▶ _Your goal_
Below are the entries; give again exactly the lines from the one mentioning "-- ==== Sys2Proof/Machine/Links.lean" through the one mentioning "def discardReply (i", inclusive.

Top of Material for this exercise

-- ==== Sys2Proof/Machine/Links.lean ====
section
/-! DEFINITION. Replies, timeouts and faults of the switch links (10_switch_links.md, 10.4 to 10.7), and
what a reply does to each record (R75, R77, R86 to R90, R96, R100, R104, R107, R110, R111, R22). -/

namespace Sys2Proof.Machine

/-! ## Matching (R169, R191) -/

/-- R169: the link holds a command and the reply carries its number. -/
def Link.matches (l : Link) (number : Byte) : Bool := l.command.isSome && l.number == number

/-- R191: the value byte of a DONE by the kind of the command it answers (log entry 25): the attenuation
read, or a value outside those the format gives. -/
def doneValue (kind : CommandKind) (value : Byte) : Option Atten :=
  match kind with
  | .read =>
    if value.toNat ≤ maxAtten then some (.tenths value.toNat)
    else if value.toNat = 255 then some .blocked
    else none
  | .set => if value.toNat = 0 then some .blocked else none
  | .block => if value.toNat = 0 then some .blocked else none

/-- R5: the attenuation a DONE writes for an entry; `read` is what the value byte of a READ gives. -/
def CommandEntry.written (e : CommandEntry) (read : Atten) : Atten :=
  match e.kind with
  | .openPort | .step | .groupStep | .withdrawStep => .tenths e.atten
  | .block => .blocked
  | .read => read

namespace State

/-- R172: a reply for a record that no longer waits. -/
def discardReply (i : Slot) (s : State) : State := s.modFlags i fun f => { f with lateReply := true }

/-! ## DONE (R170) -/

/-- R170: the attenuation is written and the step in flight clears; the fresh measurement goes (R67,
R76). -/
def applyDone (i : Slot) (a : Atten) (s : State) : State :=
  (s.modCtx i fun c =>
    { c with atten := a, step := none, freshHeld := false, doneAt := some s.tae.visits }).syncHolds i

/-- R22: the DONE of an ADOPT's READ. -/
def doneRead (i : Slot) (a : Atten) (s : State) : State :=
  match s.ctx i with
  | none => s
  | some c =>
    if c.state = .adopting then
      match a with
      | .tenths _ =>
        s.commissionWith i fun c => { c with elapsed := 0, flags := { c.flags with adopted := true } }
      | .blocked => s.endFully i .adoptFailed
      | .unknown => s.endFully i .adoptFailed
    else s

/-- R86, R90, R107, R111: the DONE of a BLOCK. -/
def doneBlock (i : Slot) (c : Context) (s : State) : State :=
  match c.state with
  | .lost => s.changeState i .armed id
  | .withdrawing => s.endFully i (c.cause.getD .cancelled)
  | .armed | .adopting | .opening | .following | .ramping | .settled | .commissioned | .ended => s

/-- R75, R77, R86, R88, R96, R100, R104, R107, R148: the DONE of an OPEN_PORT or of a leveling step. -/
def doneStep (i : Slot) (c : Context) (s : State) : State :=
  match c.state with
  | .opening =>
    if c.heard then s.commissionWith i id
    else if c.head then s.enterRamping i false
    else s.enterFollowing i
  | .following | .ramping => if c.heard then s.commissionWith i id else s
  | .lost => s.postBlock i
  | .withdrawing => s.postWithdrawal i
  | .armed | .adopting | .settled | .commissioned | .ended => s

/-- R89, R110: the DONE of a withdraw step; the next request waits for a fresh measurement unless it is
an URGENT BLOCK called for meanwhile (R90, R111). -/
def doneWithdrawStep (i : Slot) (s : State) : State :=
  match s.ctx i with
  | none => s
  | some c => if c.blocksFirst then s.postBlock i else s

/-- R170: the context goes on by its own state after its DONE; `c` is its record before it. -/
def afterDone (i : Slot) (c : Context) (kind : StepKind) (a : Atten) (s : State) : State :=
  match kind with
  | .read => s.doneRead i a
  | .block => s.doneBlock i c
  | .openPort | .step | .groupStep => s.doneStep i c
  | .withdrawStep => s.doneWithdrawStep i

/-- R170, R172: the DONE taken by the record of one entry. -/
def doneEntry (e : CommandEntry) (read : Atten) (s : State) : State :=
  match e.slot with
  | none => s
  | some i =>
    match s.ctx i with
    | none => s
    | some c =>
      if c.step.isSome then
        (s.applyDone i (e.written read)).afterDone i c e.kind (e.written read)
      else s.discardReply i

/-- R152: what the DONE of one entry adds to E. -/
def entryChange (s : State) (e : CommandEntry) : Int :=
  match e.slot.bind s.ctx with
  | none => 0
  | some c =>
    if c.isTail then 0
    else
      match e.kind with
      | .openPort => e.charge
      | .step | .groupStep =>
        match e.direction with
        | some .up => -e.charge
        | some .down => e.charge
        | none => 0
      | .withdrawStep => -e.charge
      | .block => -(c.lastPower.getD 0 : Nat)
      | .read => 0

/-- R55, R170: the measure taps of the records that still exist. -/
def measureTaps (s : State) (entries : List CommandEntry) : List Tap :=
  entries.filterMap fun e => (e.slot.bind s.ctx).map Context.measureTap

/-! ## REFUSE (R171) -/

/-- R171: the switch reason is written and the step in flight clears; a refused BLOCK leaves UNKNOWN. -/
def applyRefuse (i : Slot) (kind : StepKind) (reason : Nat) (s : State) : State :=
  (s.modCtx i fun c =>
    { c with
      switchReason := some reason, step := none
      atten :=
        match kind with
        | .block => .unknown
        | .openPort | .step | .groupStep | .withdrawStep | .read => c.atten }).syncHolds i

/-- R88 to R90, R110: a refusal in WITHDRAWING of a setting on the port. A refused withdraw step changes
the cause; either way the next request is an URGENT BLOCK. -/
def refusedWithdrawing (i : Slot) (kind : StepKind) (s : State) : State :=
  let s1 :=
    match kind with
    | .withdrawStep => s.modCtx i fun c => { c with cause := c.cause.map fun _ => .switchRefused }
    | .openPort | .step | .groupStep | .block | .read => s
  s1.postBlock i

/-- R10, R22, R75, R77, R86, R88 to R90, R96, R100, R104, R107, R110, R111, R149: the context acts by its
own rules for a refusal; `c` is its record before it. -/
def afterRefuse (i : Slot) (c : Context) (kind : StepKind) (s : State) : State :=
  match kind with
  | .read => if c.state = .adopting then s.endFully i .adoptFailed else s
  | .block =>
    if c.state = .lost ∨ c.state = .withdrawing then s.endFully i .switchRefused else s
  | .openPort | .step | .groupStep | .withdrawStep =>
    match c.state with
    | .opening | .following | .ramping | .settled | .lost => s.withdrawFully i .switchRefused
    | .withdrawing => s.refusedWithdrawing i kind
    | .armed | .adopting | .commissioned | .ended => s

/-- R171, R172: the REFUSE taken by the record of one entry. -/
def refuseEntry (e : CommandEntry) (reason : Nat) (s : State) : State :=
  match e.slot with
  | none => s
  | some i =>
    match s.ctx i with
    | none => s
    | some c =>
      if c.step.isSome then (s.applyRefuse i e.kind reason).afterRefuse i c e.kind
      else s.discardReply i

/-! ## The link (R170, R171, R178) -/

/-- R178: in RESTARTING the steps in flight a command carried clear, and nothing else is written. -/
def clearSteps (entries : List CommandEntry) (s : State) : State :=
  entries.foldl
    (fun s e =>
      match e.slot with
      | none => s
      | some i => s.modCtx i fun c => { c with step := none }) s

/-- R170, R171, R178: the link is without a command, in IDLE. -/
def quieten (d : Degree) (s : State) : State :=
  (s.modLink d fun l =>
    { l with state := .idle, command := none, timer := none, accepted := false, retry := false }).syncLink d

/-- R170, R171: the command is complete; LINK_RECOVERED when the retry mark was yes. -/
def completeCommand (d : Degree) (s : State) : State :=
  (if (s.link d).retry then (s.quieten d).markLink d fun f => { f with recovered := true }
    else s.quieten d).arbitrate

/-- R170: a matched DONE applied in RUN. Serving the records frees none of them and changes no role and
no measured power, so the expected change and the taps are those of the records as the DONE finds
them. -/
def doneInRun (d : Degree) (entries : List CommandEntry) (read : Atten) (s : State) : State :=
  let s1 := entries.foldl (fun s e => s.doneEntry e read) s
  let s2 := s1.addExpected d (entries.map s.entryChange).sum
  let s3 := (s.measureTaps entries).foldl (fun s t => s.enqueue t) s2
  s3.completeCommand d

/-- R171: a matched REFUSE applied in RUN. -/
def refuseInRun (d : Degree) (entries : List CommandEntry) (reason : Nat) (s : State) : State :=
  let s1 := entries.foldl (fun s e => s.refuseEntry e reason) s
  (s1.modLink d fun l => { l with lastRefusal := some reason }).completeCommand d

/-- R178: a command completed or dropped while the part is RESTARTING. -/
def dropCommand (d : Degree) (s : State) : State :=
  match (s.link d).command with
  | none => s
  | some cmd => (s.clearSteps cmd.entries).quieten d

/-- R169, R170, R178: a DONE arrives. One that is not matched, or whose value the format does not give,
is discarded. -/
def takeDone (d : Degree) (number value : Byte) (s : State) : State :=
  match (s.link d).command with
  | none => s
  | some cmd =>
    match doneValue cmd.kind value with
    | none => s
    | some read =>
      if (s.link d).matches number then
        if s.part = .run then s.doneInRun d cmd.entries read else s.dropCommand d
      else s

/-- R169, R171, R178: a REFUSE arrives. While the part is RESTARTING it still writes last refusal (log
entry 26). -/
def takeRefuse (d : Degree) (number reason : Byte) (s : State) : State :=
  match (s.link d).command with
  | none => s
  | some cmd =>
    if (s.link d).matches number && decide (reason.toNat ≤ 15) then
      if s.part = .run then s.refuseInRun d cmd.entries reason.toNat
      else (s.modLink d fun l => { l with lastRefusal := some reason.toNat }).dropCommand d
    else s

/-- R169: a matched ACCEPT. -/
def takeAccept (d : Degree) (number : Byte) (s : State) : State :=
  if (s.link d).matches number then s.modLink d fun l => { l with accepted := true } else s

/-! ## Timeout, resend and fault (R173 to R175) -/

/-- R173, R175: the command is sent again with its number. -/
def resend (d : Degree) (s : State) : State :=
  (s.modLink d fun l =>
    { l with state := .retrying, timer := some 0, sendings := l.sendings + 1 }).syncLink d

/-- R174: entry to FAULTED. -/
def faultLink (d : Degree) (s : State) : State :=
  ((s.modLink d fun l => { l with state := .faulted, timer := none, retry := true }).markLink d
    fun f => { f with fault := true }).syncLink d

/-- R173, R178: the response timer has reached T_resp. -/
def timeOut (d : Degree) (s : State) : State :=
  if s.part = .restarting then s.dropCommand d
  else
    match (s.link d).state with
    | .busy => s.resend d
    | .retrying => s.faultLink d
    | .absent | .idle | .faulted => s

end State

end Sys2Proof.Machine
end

Bottom of Material for this exercise
Top of Material for this exercise

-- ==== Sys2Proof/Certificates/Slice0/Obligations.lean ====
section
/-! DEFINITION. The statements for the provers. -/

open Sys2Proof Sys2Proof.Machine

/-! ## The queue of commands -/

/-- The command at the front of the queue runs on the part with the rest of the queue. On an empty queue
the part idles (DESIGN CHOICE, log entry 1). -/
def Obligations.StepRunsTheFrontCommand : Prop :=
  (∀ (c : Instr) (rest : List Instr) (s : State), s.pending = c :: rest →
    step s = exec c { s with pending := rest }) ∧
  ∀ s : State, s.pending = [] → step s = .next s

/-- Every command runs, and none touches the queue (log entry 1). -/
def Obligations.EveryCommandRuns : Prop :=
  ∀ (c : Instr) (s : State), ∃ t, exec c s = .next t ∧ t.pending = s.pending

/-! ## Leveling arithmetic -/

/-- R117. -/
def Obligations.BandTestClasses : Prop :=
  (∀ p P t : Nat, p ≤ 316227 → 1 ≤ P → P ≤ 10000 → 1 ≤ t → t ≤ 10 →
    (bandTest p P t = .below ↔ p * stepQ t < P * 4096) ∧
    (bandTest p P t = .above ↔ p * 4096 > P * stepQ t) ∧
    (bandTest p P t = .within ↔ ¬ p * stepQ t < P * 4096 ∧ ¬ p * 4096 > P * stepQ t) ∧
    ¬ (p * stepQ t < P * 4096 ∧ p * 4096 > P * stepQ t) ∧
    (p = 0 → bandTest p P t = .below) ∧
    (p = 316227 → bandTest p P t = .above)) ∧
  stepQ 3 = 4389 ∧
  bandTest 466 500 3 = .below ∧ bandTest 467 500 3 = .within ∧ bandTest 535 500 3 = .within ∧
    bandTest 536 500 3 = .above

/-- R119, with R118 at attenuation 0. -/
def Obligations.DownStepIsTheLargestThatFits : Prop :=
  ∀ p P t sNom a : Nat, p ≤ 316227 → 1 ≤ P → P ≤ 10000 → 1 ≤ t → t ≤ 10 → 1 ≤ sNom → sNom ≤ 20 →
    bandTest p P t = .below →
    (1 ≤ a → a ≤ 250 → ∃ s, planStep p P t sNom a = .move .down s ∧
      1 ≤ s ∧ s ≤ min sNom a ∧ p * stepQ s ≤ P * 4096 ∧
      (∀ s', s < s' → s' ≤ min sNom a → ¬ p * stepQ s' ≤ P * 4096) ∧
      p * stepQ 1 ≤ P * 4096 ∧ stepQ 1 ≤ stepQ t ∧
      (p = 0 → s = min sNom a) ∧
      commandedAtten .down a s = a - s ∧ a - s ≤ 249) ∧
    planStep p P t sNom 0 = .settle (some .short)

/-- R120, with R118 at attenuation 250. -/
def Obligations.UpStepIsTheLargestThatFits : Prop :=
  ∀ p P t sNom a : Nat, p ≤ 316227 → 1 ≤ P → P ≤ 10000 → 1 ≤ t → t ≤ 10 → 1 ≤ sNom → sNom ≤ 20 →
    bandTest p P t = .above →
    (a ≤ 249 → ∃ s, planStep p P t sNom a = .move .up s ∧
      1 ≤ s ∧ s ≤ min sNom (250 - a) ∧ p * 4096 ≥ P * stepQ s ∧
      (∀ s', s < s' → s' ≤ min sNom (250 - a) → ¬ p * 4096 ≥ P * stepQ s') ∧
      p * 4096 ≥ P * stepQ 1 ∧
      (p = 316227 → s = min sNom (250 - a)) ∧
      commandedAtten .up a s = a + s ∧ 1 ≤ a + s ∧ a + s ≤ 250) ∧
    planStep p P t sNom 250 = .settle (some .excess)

Bottom of Material for this exercise

▶ _Reply_
-- ==== Sys2Proof/Machine/Links.lean ====
section
/-! DEFINITION. Replies, timeouts and faults of the switch links (10_switch_links.md, 10.4 to 10.7), and
what a reply does to each record (R75, R77, R86 to R90, R96, R100, R104, R107, R110, R111, R22). -/

namespace Sys2Proof.Machine

/-! ## Matching (R169, R191) -/

/-- R169: the link holds a command and the reply carries its number. -/
def Link.matches (l : Link) (number : Byte) : Bool := l.command.isSome && l.number == number

/-- R191: the value byte of a DONE by the kind of the command it answers (log entry 25): the attenuation
read, or a value outside those the format gives. -/
def doneValue (kind : CommandKind) (value : Byte) : Option Atten :=
  match kind with
  | .read =>
    if value.toNat ≤ maxAtten then some (.tenths value.toNat)
    else if value.toNat = 255 then some .blocked
    else none
  | .set => if value.toNat = 0 then some .blocked else none
  | .block => if value.toNat = 0 then some .blocked else none

/-- R5: the attenuation a DONE writes for an entry; `read` is what the value byte of a READ gives. -/
def CommandEntry.written (e : CommandEntry) (read : Atten) : Atten :=
  match e.kind with
  | .openPort | .step | .groupStep | .withdrawStep => .tenths e.atten
  | .block => .blocked
  | .read => read

namespace State

/-- R172: a reply for a record that no longer waits. -/
def discardReply (i : Slot) (s : State) : State := s.modFlags i fun f => { f with lateReply := true }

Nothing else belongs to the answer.